The recommendation that I and many others will give is Do Not Buy. Initially you should rent so that you can settle in and make sure you like living in Cyprus. As with anywhere it is always different living in a place to holidaying there. You will gain the opportunity to discover where you want to settle if you make the decision to buy and the types of property available. You will also be able to discover more about the facts you need to know when purchasing here.

Pete


----------



## stefan78 (Jan 10, 2019)

PeteandSylv said:


> The recommendation that I and many others will give is Do Not Buy. Initially you should rent so that you can settle in and make sure you like living in Cyprus. As with anywhere it is always different living in a place to holidaying there. You will gain the opportunity to discover where you want to settle if you make the decision to buy and the types of property available. You will also be able to discover more about the facts you need to know when purchasing here.
> 
> Pete


hi

thanks for reply

i have few reason why i want to buy not rent

when i was visiting Cyprus i was always like "local" stay in flat, drive rented car, shop and eat local, obviously i had time on beach etc but i try socialize with locals and expats and it really feels like is right place for me...

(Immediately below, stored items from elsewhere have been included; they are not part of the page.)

-- ==== Sys2Proof/Machine/State.lean ====
section
/-! DEFINITION. The whole state of the machine (10_state.md R20, R36), the reasons a step can stop, and the state
after reset (R35, R180). State is plain data. -/

namespace Sys2Proof.Machine

/-- One listed memory cell: the number of its address and its word. The smallest addressable unit of this machine
is the 16-bit word (R48), so a cell is a word, not a byte (log entry 2, DESIGN CHOICE). -/
abbrev Cell := Nat × Word

/-- The memory: the cells that do not hold what an unlisted address reads as (`Memory.unlisted`, Ops.lean), by
strictly rising address (`Memory.wf`). -/
abbrev Memory := List Cell

/-- What the keyboard delivers once the batches written down in `kbdArrivals` are used up (20_memory.md R45, R46; log
entry 7, DESIGN CHOICE). A batch is what arrives before one keyboard operation. -/
inductive KbdSupply where
  /-- The environment has reached the end of its input (R46). -/
  | ended
  /-- These batches, over and over for ever. -/
  | repeating (batches : List (List Byte))
  /-- Batches nothing is known about, from the `n`-th of `Config.freeKeyboard` on. -/
  | free (n : Nat)
deriving DecidableEq, Repr

/-- The two routines that walk a string (43_trap_system.md R134, R136). -/
inductive StringRoutine where
  | puts
  | putsp
deriving DecidableEq, Repr

/-- The machine state of R20, the environment's streams of R36, and the parameters of R8. -/
structure State where
  /-- R0 to R7 (R21). -/
  regs : Vector Word 8
  /-- The program counter (R24). -/
  pc : Word
  /-- COND, one-hot: 0b100 negative, 0b010 zero, 0b001 positive (R26). -/
  cond : BitVec 3
  /-- The running flag (R29). -/
  run : Bool
  /-- The memory, the keyboard cells KBSR and KBDR included (R31, R32, R34). -/
  mem : Memory
  /-- `Q`: the characters that have arrived and have not been taken, oldest first (R46). -/
  kbdQueue : List Byte
  /-- The model's own field (log entry 7): the characters that arrive before each of the next keyboard operations; with
  `kbdSupply` it stands for the environment's free choice of R45. -/
  kbdArrivals : List (List Byte)
  /-- The model's own field (log entry 7): what arrives before the operations after those. -/
  kbdSupply : KbdSupply
  /-- The console output stream, oldest byte first (R36, R131). -/
  console : List Byte
  /-- The model's own field (log entry 13): the string routine of the current step, when that step never ends because the
  walk comes to no zero word (R134, R155). None in every other case: a walk that ends does so in the one step of its TRAP
  (R153). -/
  routine : Option StringRoutine
  /-- The parameters of R8; fixed for the machine (log entry 6). -/
  cfg : Config
deriving DecidableEq, Repr

/-- The two opcodes that decode and may not be executed (R139, R140). -/
inductive IllegalOp where
  | rti
  | res
deriving DecidableEq, Repr

/-- The reasons of `raise Fatal(reason)` (R15, R160). -/
inductive FatalReason where
  /-- `IllegalOpcode(RTI)` and `IllegalOpcode(RES)`. -/
  | illegalOpcode (op : IllegalOp)
  /-- `UnknownTrapVector(v)`. -/
  | unknownTrapVector (vect : Word)
deriving DecidableEq, Repr

/-- Why a machine stops. -/
inductive Fault where
  /-- The fatal errors of R160, raised by RTI, RES and a TRAP whose vector is none of the six. `frozen` is the state
  the machine is left in, with the effects the instruction had before the `raise` (R154, R161; log entry 11). Safe:
  the spec's own outcome `fault(reason)`. -/
  | fatal (reason : FatalReason) (frozen : State)
deriving DecidableEq, Repr

/-- Why there is no step. -/
inductive Refusal where
  /-- The instruction has no meaning in the model yet; raised by `exec` only. Safe. -/
  | notModelled (mnemonic : String)
  /-- The running flag is clear: the loop has exited normally and takes no step (R150). Raised by `step` only.
  Safe. -/
  | notRunning
  /-- Raised by PUTSP, with the parameter `PUTSP_ZERO_LOW` at `refuse`, at a word with a zero low byte and a non-zero
  high byte: the spec gives the run no meaning (R136; log entry 12). Safe. -/
  | putspZeroLow
deriving DecidableEq, Repr

/-- The state after reset (R35, R180) with no image loaded: general registers zero, running, nothing written to
the console. Log entries: `pc` 5, `cond` 4, memory 3 and the keyboard stream 8 (DESIGN CHOICE), `cfg` 6 (PRESUMED). -/
def State.reset : State where
  regs := Vector.replicate 8 0x0000#16
  pc := 0x0000#16
  cond := condReset
  run := true
  mem := []
  kbdQueue := []
  kbdArrivals := []
  kbdSupply := .ended
  console := []
  routine := none
  cfg := defaultConfig

end Sys2Proof.Machine
end

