/-- Settles O42: the step is the instruction's, on a state with the parameters of the one before. -/
theorem everyStepCompletesOrRaisesAListedCondition : Obligations.EveryStepCompletesOrRaisesAListedCondition := by
  refine ⟨?_, fun s running held => step_in_routine_ne_fault running held⟩
  rintro s i running idle rfl
  have completes := exec_next_or_refused (i := decode (fetch s).1) (s := (fetch s).2)
  have unknown := exec_unknownVector_iff (decode (fetch s).1) (fetch s).2
  simp only [isKnownVector, fetch_cfg] at completes unknown
  rw [step_running running idle]
  exact ⟨exec_illegal_rti_iff _ _, exec_illegal_res_iff _ _, unknown, completes⟩

/-- The state an instruction starts from: `pc` incremented, and the fetch's poll where it was at `KBSR_ADDR`. -/
theorem fetch_frame (s : State) :
    (fetch s).2.pc = s.pc + 1#16 ∧ (fetch s).2.cond = s.cond ∧ (fetch s).2.run = s.run ∧
    (fetch s).2.routine = s.routine ∧ (fetch s).2.console = s.console ∧ SameRegsExcept [] s (fetch s).2 ∧
    SameMemoryButKeyboard s (fetch s).2 ∧
    (s.pc ≠ s.cfg.kbsrAddr → SameMemory s (fetch s).2 ∧ SameKeyboard s (fetch s).2) := by
  have frame := WalkFrame.afterRead s s.pc
  refine ⟨rfl, frame.cond, frame.run, frame.routine, afterRead_console s s.pc, fun r _ => frame.regs r, frame.mem,
    fun plain => ?_⟩
  rw [fetch_plain plain]
  exact ⟨fun _ => rfl, rfl, rfl, rfl⟩

/-- Settles O43: a fatal error leaves what the fetch left, but for the link that a TRAP writes before it. -/
theorem fatalErrorFreezesTheMachine : Obligations.FatalErrorFreezesTheMachine := by
  intro s u reason h
  rcases step_cases h with ⟨-, e⟩ | ⟨-, r, -, e⟩ | ⟨running, idle, e⟩
  · cases e
  · exact absurd e (runString_ne_fault r s _)
  obtain ⟨pc, cond, run, routine, console, regs, memory, plain⟩ := fetch_frame s
  rcases exec_fault_cases e with ⟨-, e⟩ | ⟨-, e⟩ | ⟨vect, -, -, e⟩ <;> cases e
  case inl.refl | inr.inl.refl =>
    exact ⟨idle, routine.trans idle, pc, cond, run.trans running, console, fetch_cfg s, memory, fun _ _ => regs, nofun,
      plain⟩
  case inr.inr.refl =>
    have linkRegs : SameRegsExcept [7] s (fetch s).2.link := fun r other =>
      (link_sameRegsExcept (fetch s).2 r other).trans (regs r List.not_mem_nil)
    exact ⟨idle, routine.trans idle, pc, cond, run.trans running, console, fetch_cfg s, memory, nofun,
      fun _ _ => ⟨(State.link_reg_self _).trans pc, linkRegs⟩, plain⟩
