-- ==== Sys2Proof/Safety.lean ====
section
/-! DEFINITION. What a legal state is, and how a run can end (40_execution_cycle.md R77, R78; 60_exceptions.md R167). -/

namespace Sys2Proof.Machine

/-! ### Legal states -/

/-- The flag triples that can be reached (10_state.md R18): all clear, or exactly one set. -/
def legalFlags (f : Flags) : Bool := decide (f.l.toNat + f.g.toNat + f.e.toNat ≤ 1)

/-- The recorded values that each kind of fault can have (60_exceptions.md R161), with no UnsupportedOperation: no
instruction raises it (R120). -/
def legalCause : FaultCause → Bool
  | .unknownOpcode ir => decide (decodeOpcode ir = none)
  | .outOfRange addr => decide (addr = 256)
  | .invalidRegister index => decide (index.toNat > 7)
  | .unsupportedOperation _ => false

/-- The run states that can be reached. -/
def legalRun : RunState → Bool
  | .running => true
  | .halted => true
  | .faulted c => legalCause c

/-- The invariant of the machine: memory in its canonical form, `PC` at most 256 (R15), legal flags (R18), a legal run
state (R161). -/
structure State.Inv (s : State) : Prop where
  memory : s.mem.wf = true
  counter : s.pc.toNat ≤ 256
  flags : legalFlags s.fl = true
  runState : legalRun s.run = true

/-! ### What an instruction accesses -/

/-- The bytes that an instruction presents to the register file's read ports (10_state.md R13, column "Reads"): JEQ
reads only when `FL.E = 1`, JNE only when `FL.E = 0`. -/
def registersRead : Instr → Flags → List Byte
  | .hlt, _ => []
  | .prn a, _ => [a]
  | .jmp a, _ => [a]
  | .jeq a, f => if f.e then [a] else []
  | .jne a, f => if f.e then [] else [a]
  | .ldi _ _, _ => []
  | .mul a b, _ => [a, b]
  | .cmp a b, _ => [a, b]

/-- The byte that an instruction presents to the register file's write port (R13, column "Writes"). -/
def registersWritten : Instr → List Byte
  | .hlt => []
  | .prn _ => []
  | .jmp _ => []
  | .jeq _ => []
  | .jne _ => []
  | .ldi a _ => [a]
  | .mul a _ => [a]
  | .cmp _ _ => []

/-- The bytes of `i` stand at `PC` and end inside the memory (20_memory.md R32). -/
def storedAtPc (i : Instr) (s : State) : Prop :=
  ∀ k (h : k < (encode i).length), s.pc.toNat + k < Config.memSize ∧ s.mem.read (s.pc.toNat + k) = (encode i)[k]

/-! ### Runs -/

/-- `k` steps from `s`, none of them refused or past the end of the run, lead to `t`. -/
def runsTo (k : Nat) (s t : State) : Prop := Host.Core.run Sys2Proof.core k s = .next t

/-- The run from `s` ends normally with the output `o` (R77). A faulted run is never one of these. -/
def haltsWith (s : State) (o : List Byte) : Prop := ∃ k t, runsTo k s t ∧ t.run = .halted ∧ t.out = o

/-- The run from `s` ends in the fault `c` (R77). -/
def faultsWith (s : State) (c : FaultCause) : Prop := ∃ k t, runsTo k s t ∧ t.run = .faulted c

/-- The run from `s` never ends (R78). -/
def runsForever (s : State) : Prop := ∀ k, ∃ t, runsTo k s t ∧ t.run = .running

end Sys2Proof.Machine
end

i will be working mostly online first but i have some plans about some local small business but not right away...

but if you have something serious in your mind what i can disslike please let me know
thanks


----------



## nhowarth (Dec 6, 2017)

Hi stefan

I go along with PeteandSylv's recommendation.

If you plan on living in Cyprus, start off by renting somewhere to live. You should rent for at least six months, ideally a year, and get to know the island before committing yourself.

Some people soon discover that living in Cyprus is not for them. They often find that family ties are too great or find it too difficult to settle in a foreign country.

Tourists visiting Cyprus often fall love with the island and immediately go on a property buying spree; failing to appreciate that holidaying in Cyprus and living in Cyprus two completely different things. Many regret their decision and sell up after a year or two and return to the UK, while others move to somewhere on the island more to their liking.

Others often make the mistake of making their permanent home in a tourist area rather than a residential area. They find out too late that their neighbours are noisy & constantly changing, or see adjacent properties standing empty and poorly maintained for many months in the year. Often they have no facilities nearby and, having no permanent neighbours, they find it difficult to make permanent friends.

*Finding rental property*

There are many properties available for rent in Cyprus; the longer the rental term the better deal you’ll be able to get.

But don’t rush into renting the first property you see. Stay in a hotel or rent a holiday apartment for a few weeks to allow yourself enough time to have a good look around and find something that you really like.

Renting gives you ample time to:

Decide whether you’ll be happy living in Cyprus.

Familiarise yourself with the island, the climate, the amenities and the local people.

Meet others who have moved to Cyprus and talk with them about their experiences.

Discover the real cost of living for yourself.

*Buying property*

Given the problems of the past and the on-going problems with Title Deeds, you should avoid buying off-plan. Buy a resale property that has been issued with it's all-important Title Deed.

Regards,


----------



## stefan78 (Jan 10, 2019)

thanks Nigel for plenty of info...

i need consider all options...

but after my few visits in Cyprus when i was trying be more "local" than tourist i think Cyprus is right place for me... 

when i moved to UK i was not prepared at all and i survive and succeed...

my move to Cyprus is much better prepared and for that reason i still more willing buy then let...

in worst scenario i can always keep it as investment, sell or rent out, just have to many bad experiences in past with landlords so i prefer be in my own place...

main reason of my move to Cyprus is coz i want to slow down a bit, have more time for myself and my hobbies which is difficult in UK mainly by weather and fast working life (i have source of income to support myself in Cyprus and some idea about small local business which i can open)
also i'm not getting any younger and i think if i settle in Cyprus now then it will be nice place to retire...

i hope you can understand more my position after this post.

thanks again


----------



## ConstantinosPap (Feb 27, 2019)

Hi there i think nobody will make you a plan for paying without a loan from the bank.
Some developers as i know the want the 30% and may be paid in three parts but have to be paid until the house will be ready to live. If you are a Europe citizen you can get a loan.
For payment plans i think nobody will agree more than 4 parts of payment.
And for sure will need 20% to 30% at the beggining.
Hope i helped.


----------